On 23/11/10 20:18, "Konstantin Khomoutov" <khomou...@gmail.com> wrote:

> On Nov 23, 10:33 pm, Roddie Grant <gitl...@myword.co.uk> wrote:
>> Could someone kindly explain the following or point me to an explanation. It
>> is typical of the output from a push. I committed and pushed one file, so
>> why 9 objects counted, and 5 compressed and delta 3?
>> Counting objects: 9, done.
>> Compressing objects: 100% (5/5), done.
>> Writing objects: 100% (5/5), 638 bytes, done.
>> Total 5 (delta 3), reused 0 (delta 0)
>> To ssh://path/to/repo
>>    c1c4655..02cbed4  general -> dev/general
>> When I went to remote repo and merged, it confirmed:
>> 1 files changed, 19 insertions(+), 8 deletions(-)
> I never bothered to learn what these numbers precisely mean (because
> this is utterly low-level info), but the general idea is that the
> "object" has a broad sense, and it includes anything which Git stores
> in its database (and which SHA-1 hash it knows).
> Thus, even if you do one commit changing one file, the database will
> store at least three new objects:
> 1) The commit object, recording your commit message, other commit
> metadata and pointing to the parent commit object(s), and the tree
> object this commit refers to.
> 2) The file blob representing the contents of the changed file.

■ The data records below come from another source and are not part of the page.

-- ==== Sys2Proof/Machine/PlumbOps.lean ====
section
/-! DEFINITION. The operations of the Plumb audit array: placement of ops, rotation and the envelope, runs and their outcomes, the
result ring, capture and keys (07 R125 to R147; 04 R78). -/

namespace Sys2Proof.Machine

/-! ### Statuses (R141) -/
namespace Plb
def match_ : Nat := 0x00
def mismatch : Nat := 0x01
def unresolved : Nat := 0x02
def plumbFault : Nat := 0x03
def done : Nat := 0x04
def malformed : Nat := 0x05
def canaryPass : Nat := 0x06
def canaryFail : Nat := 0x07
def canaryTimeout : Nat := 0x08
def tileOut : Nat := 0x09
def captureErr : Nat := 0x0A
end Plb

/-- Every tile, lowest first. -/
def allTiles : List (Fin 8) := List.finRange 8

/-- Tiles that share an edge: two rows of four (07 "Tiles and their envelope"). -/
def tilesAdjacent (a b : Fin 8) : Bool :=
  decide ((a.val / 4 = b.val / 4 ∧ (a.val + 1 = b.val ∨ b.val + 1 = a.val)) ∨ (a.val % 4 = b.val % 4 ∧ a.val / 4 ≠ b.val / 4))

/-- An op's descriptor read. -/
def PlbOp.d (o : PlbOp) : PlbDesc := plbDesc o.desc

/-- A canary of the tile itself. -/
def PlbOp.selfCanary (o : PlbOp) : Bool := decide (o.d.type = 6 ∧ o.d.offA % 65536 = 0xFFFF)

/-- A canary. -/
def PlbOp.canary (o : PlbOp) : Bool := decide (o.d.type = 6)

/-- A captured op. -/
def PlbOp.isCaptured (o : PlbOp) : Bool :=
  match o.src with
  | .captured _ _ _ _ _ => true
  | _ => false

/-- A canary that the Standing Orders queue on a suspect core. -/
def PlbOp.onSuspect (o : PlbOp) : Bool :=
  match o.src with
  | .suspect _ => true
  | _ => false

/-- The result record is written for the op at a status: every issued op, and a captured op whose status is other than MATCH and
CAPTURE_ERR (R142). -/
def PlbOp.recorded (o : PlbOp) (status : Nat) : Bool :=
  match o.src with
  | .issued _ _ => true
  | .suspect _ => true
  | .captured _ _ _ _ _ => decide (status ≠ Plb.match_ ∧ status ≠ Plb.captureErr)
  | .selfTest => false

def PlbOp.bins (o : PlbOp) : Nat :=
  match o.src with
  | .captured _ _ b _ _ => b
  | _ => 0

/-- Pages of operand SRAM that a captured op holds. -/
def PlbOp.pages (o : PlbOp) : Nat :=
  match o.src with
  | .captured _ _ _ p _ => p
  | _ => 0

/-- Ops of a queue that count against its 64: confirming runs do not (R392). -/
def PlbTile.depth (x : PlbTile) : Nat := (x.queue.filter (fun o => o.first.isNone)).length

/-- Ops queued and running on a tile (R392). -/
def PlbTile.load (x : PlbTile) : Nat := x.queue.length + b2n x.running.isSome
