-- ==== Sys2Proof/Machine/ScfOps.lean ====
section
/-! DEFINITION. Scarf: taking a step, ingest, replication to the counterpart, commit, discard, and the receiving side
(11 R210 to R233). -/

namespace Sys2Proof.Machine

/-- A byte string cut into fragments of at most `n` bytes, with their offsets; the first argument bounds their number. -/
def fragments (n : Nat) : Nat → Nat → List Byte → List (Nat × List Byte)
  | 0, _, _ => []
  | _, _, [] => []
  | k + 1, off, b => (off, b.take n) :: fragments n k (off + n) (b.drop n)

/-- Fragments put together while they follow one another from offset 0. -/
def gather (l : List (Nat × List Byte)) : Nat → List Byte → List Byte
  | 0, acc => acc
  | k + 1, acc =>
    match l.find? (fun x => decide (x.1 = acc.length ∧ x.2 ≠ [])) with
    | none => acc
    | some x => gather l k (acc ++ x.2)

/-- Extents cover the first `n` bytes. -/
def covers (l : List (Nat × Nat)) (n : Nat) : Nat → Nat → Bool
  | 0, at_ => decide (n ≤ at_)
  | k + 1, at_ =>
    if n ≤ at_ then true
    else match l.find? (fun x => decide (x.1 ≤ at_ ∧ at_ < x.1 + x.2)) with
      | none => false
      | some x => covers l n k (x.1 + x.2)

/-- Widths and lengths of a segment's sections (R221): the tensor's storage format, width 1 for a scale array. -/
def sectionWidths (fmts : List (Nat × Nat)) (l : List (Nat × Nat × Bool)) : List (Nat × Nat) :=
  l.map (fun x => (if x.2.2 then 0 else (((fmts.find? (fun f => decide (f.1 = x.1))).map (fun f => Grain.lgWidth f.2)).getD 0), x.2.1))

/-! ### Kinds of replication frames (R229) -/
namespace Rk
def hello : Nat := 1
def segHead : Nat := 2
def segData : Nat := 3
def segRef : Nat := 4
def segAck : Nat := 5
def segNak : Nat := 6
def prepare : Nat := 7
def prepared : Nat := 8
def commit : Nat := 9
def committed : Nat := 10
def abort : Nat := 11
def fetch : Nat := 12
def keepalive : Nat := 13
end Rk

namespace State

/-! ### State of the own image -/

/-- SCF_STATUS.state. -/
def scfState (s : State) : Nat := s.f F.SCF_STATUS_state

/-- The state byte of an image slot's descriptor (R224). -/
def descState (s : State) (i v : Nat) : State := s.wrBytes (0x203FF034 + 0x60 * i) (leBytes v 1)

/-- The image's state: in SCF_STATUS and in the descriptor of its slot. -/
def setScfState (s : State) (v : Nat) : State :=
  let s := s.setF F.SCF_STATUS_state v
  match s.scf.img with
  | none => s
  | some g => s.descState g.place v

def updImg (s : State) (h : ScfImage → ScfImage) : State := { s with scf := { s.scf with img := s.scf.img.map h } }

/-! ### Frames to the counterpart (R228 to R230) -/

/-- One replication frame to the counterpart in KCP_CTL.stamp_n asks for a two-step transmit stamp, which enters the queue (16 "Associations",
12 R257). The stamp identifier, which no rule states, is a free value. -/
def scfStamp (s : State) : Option Nat × State :=
  let n := s.f F.KCP_CTL_stamp_n
  if n = 0 then (none, s)
  else if s.scf.stampIn + 1 < n then (none, { s with scf := { s.scf with stampIn := s.scf.stampIn + 1 } })
  else
    let (k, s) := ({ s with scf := { s.scf with stampIn := 0 } } : State).draw
    (some (k % 65536), s.tsqPush (k % 65536))

/-- The tray at the other end of an association. -/
def assocTray (s : State) (assoc : Nat) : Nat :=
  if assoc = 0 then s.scf.buddy.getD 0
  else if assoc = 5 then s.f F.GLB_TRAY_tray
  else match s.scf.plan.bind (fun p => p.srcs[assoc - 1]?) with
    | some x => if assoc ≤ 4 then x.holder % 4096 else 0
    | none => ((s.scf.served.find? (fun x => decide (x.no = assoc))).map (·.tray)).getD 0

/-- The 64-byte header of a replication frame, big-endian (R228, 00 R2). -/
def replHeader (s : State) (assoc kind step seq seg off flags value len : Nat) : List Byte :=
  beBytes 0x5346 2 ++ beBytes 1 1 ++ beBytes kind 1 ++ beBytes (s.f F.GLB_TRAY_tray + place s.ownPort 15 1) 2 ++ beBytes (s.assocTray assoc) 2 ++
    beBytes ((s.trs.job.map (·.jobId)).getD 0) 8 ++ beBytes step 8 ++ beBytes seq 8 ++ beBytes seg 4 ++ beBytes off 4 ++ beBytes len 2 ++
    beBytes flags 2 ++ beBytes value 4 ++ List.replicate 16 0

/-- The session number of an association (16 R323). -/
def assocSession (n : Nat) : Nat := if n = 0 then 0xFE else 0xFD

/-- The KCP frame that carries a replication frame on an open association: class REPLICATION, its seq counting frames for the nonce only (16 R324, R325). -/
def assocFrame (s : State) (a : ScfAssoc) (stamp : Option Nat) (b : List Byte) : List Byte :=
  let h := s.kcpHeader 0xC (assocSession a.no) (if stamp.isSome then 2 else 0) (a.sent + 1) 0 0 b.length 0 (stamp.getD 0)
  let c := Gcm.sealed a.keyOut (s.kcpNonce (b2n (!a.initiator)) (a.sent + 1)) h b
  h ++ c.1 ++ c.2

/-- A frame leaves on an association, sealed where it goes over the port (5 is the pair link). Before the association has its keys nothing can be sealed, and
nothing leaves (16 R325); the responder of emergency-light mode sends no replication (16 R337). -/
def assocSend (s : State) (n : Nat) (stamp : Option Nat) (header data : List Byte) : State :=
  if n = 5 then s.pairPut (.scf n header data [])
  else match s.scf.assocs.find? (fun a => decide (a.no = n ∧ a.keyOut ≠ [])) with
    | none => s
    | some a =>
      let w := s.assocFrame a stamp (header ++ data)
      let s : State := { s with scf := { s.scf with assocs := s.scf.assocs.map (fun (b : ScfAssoc) => if b = a then { b with sent := b.sent + 1 } else b) } }
      if s.emergency then s else s.netSend (.scf n header data w)

/-- A replication frame of an association. -/
def scfSend (s : State) (assoc kind step seq seg off flags value : Nat) (data : List Byte) : State :=
  let (st, s) := if assoc = 0 then ({ s with scf := { s.scf with lastTx := s.beacon } } : State).scfStamp else (none, s)
  s.assocSend assoc st (s.replHeader assoc kind step seq seg off flags value data.length) data

/-- The most data bytes of a frame: 8,832, and the port's MTU less 168. -/
def scfMax (s : State) : Nat := min 8832 (s.f F.MAC_CTL_mtu - 168)

/-- A byte string sent as fragments of a kind, the last one flagged. -/
def scfBytes (s : State) (assoc kind step seq seg flags : Nat) (b : List Byte) : State :=
  let l := fragments s.scfMax (b.length + 1) 0 b
  l.foldl (fun s x => s.scfSend assoc kind step seq seg x.1
    (flags + (if x.1 + x.2.length = b.length then 2 else 0)) 0 x.2) s

/-- The counterpart answers. -/
def buddyUp (s : State) : Bool := s.fb F.SCF_STATUS_buddy_up

/-- A HELLO: what this keeper's buddy slots hold (R229). -/
def sendHello (s : State) : State :=
  let valid := s.commitValid 1 && !s.scf.buddyGap
  let recvState := match s.scf.recv with
    | none => if valid then 3 else 0
    | some r => if r.prepared.isSome then 2 else 1
  let c := if valid then manSeq (s.manAt (2 + s.commitPlace 1)) else 0
  let d := beBytes c 8 ++ beBytes (if valid then s.commitStep 1 else 0) 8 ++ beBytes ((s.scf.recv.map (·.seq)).getD 0) 8 ++
    beBytes ((s.scf.recv.map (·.step)).getD 0) 8
  s.scfSend 0 Rk.hello ((s.scf.img.map (·.step)).getD 0) ((s.scf.img.map (·.seq)).getD 0) 0 0 0
    (recvState + 8 * b2n valid) d

/-! ### Record numbers and replication (R216, R230, R231) -/

/-- Segments that a slot announced. -/
def announcedCount (g : ScfImage) (n : Nat) : Option Nat := (g.announced.find? (fun x => decide (x.1 = n))).map (·.2.2)

/-- The number in the segment table of a slot's segment: none while a lower image slot has not announced its count. -/
def segNumber (g : ScfImage) (slot index : Nat) : Option Nat :=
  (List.range slot).foldl (fun a n => do
    let x ← a
    if bitOf g.mask n then (do let c ← announcedCount g n; some (x + c)) else some x) (some index)

/-- A segment sent: a reference where the counterpart holds it already, else its record and its stored form. One that cannot be read is not sent, and what
its reading met is reported (17 R344, R347). -/
def sendSegment (s : State) (g : ScfImage) (x : ScfSeg) (no : Nat) : State :=
  let s := s.updImg (fun g => { g with segs := g.segs.map (fun y => if y.rcd.slot = x.rcd.slot ∧ y.rcd.index = x.rcd.index then
    { y with sentAt := some s.beacon } else y) })
  if ¬ g.full ∧ ¬ x.noRef ∧ s.scf.refs.any (fun r => r.same x.rcd) then
    (s.bump F.SCF_REPL_CNT_refs).scfSend 0 Rk.segRef g.step g.seq no 0 0 0 x.rcd.bytes
  else if ¬ s.blockReads (s.imgBase g.place + x.rcd.off) x.rcd.stored then s.segMeets g.place x.rcd
  else
    let s := s.scfSend 0 Rk.segHead g.step g.seq no 0 0 0 x.rcd.bytes
    s.scfBytes 0 Rk.segData g.step g.seq no 0 (s.rdBytes (s.imgBase g.place + x.rcd.off) x.rcd.stored)

/-- Durable segments go to the counterpart while the window has room, and not while the image before is COMMITTING (R230, R223). -/
def scfPump : Nat → State → State
  | 0, s => s
  | k + 1, s =>
    match s.scf.img with
    | none => s
    | some g =>
      let flying := (g.segs.filter (fun x => x.sentAt.isSome && !x.acked)).length
      if ¬ s.buddyUp ∨ s.scf.awaiting.isSome ∨ s.f F.SCF_REPL_window ≤ flying then s
      else match g.segs.find? (fun x => x.durable && x.sentAt.isNone && !x.acked && (segNumber g x.rcd.slot x.rcd.index).isSome) with
        | none => s
        | some x => scfPump k (s.sendSegment g x ((segNumber g x.rcd.slot x.rcd.index).getD 0))

/-- Replication goes on. -/
def scfGo (s : State) : State := scfPump (((s.scf.img.map (fun g => g.segs.length)).getD 0) + 1) s

/-- The manifest sent as PREPARE fragments. -/
def sendPrepare (s : State) (g : ScfImage) (m : List Byte) : State := s.scfBytes 0 Rk.prepare g.step g.seq 0 0 m

/-! ### Releasing, discarding, skipping (R213, R226, R15) -/

/-- The Buoys of an image release their shards. -/
def releaseShards (s : State) : State :=
  match s.scf.img with
  | none => s
  | some g =>
    if g.released then s
    else (s.toBuoys (maskSlots g.tags) "SHARD_RELEASE" [g.step]).updImg (fun g => { g with released := true })

/-- The image in progress is gone: no slot in an image; state IDLE, or COMMITTING where the image before still is. -/
def dropImage (s : State) : State :=
  let s := s.setScfState 0
  let s : State := { s with scf := { s.scf with img := s.scf.awaiting, awaiting := none, peerPrepared := none } }
  let s := match s.scf.img with
    | none => s
    | some g => (s.setF F.SCF_STATUS_state 5).setF F.SCF_PSTEP_pstep g.step
  allSlots.foldl (fun s n => s.setReg (F.SCF_SLOT_STAT_state.base + 0x10 * n.val) 0) s

/-- An image that was to be a full one ends without a commit: the next one is full (R231). -/
def keepFull (s : State) : State := { s with scf := { s.scf with needFull := s.scf.needFull || s.scf.img.any (·.full) } }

> 3) The tree object mentioned at step (1); it represents the state of
> the tree associated with a commit by referencing participating files
> and directories using their SHA-1 hashes. The new tree object for our
> imaginary commit is required because the new contents of the changed
> file hashes to a different SHA-1 hash.
> Pushing a branch to a remote repository pushes the commit object
> located at the tip of that branch, and pushing it recursively pushes
> all the objects referenced by that commit object and which the remote
> side does not yet have.
> To make things simpler to grok, you can think of all those three types
> of objects as being plain text files.
> Playing with `git ls-tree` and `git cat-file` can give a very clear
> idea about how objects reference one another.

Thanks Konstantin, that's very helpful. I'm still trying to conceptualise
how Git works, and your reply has filled in a few gaps.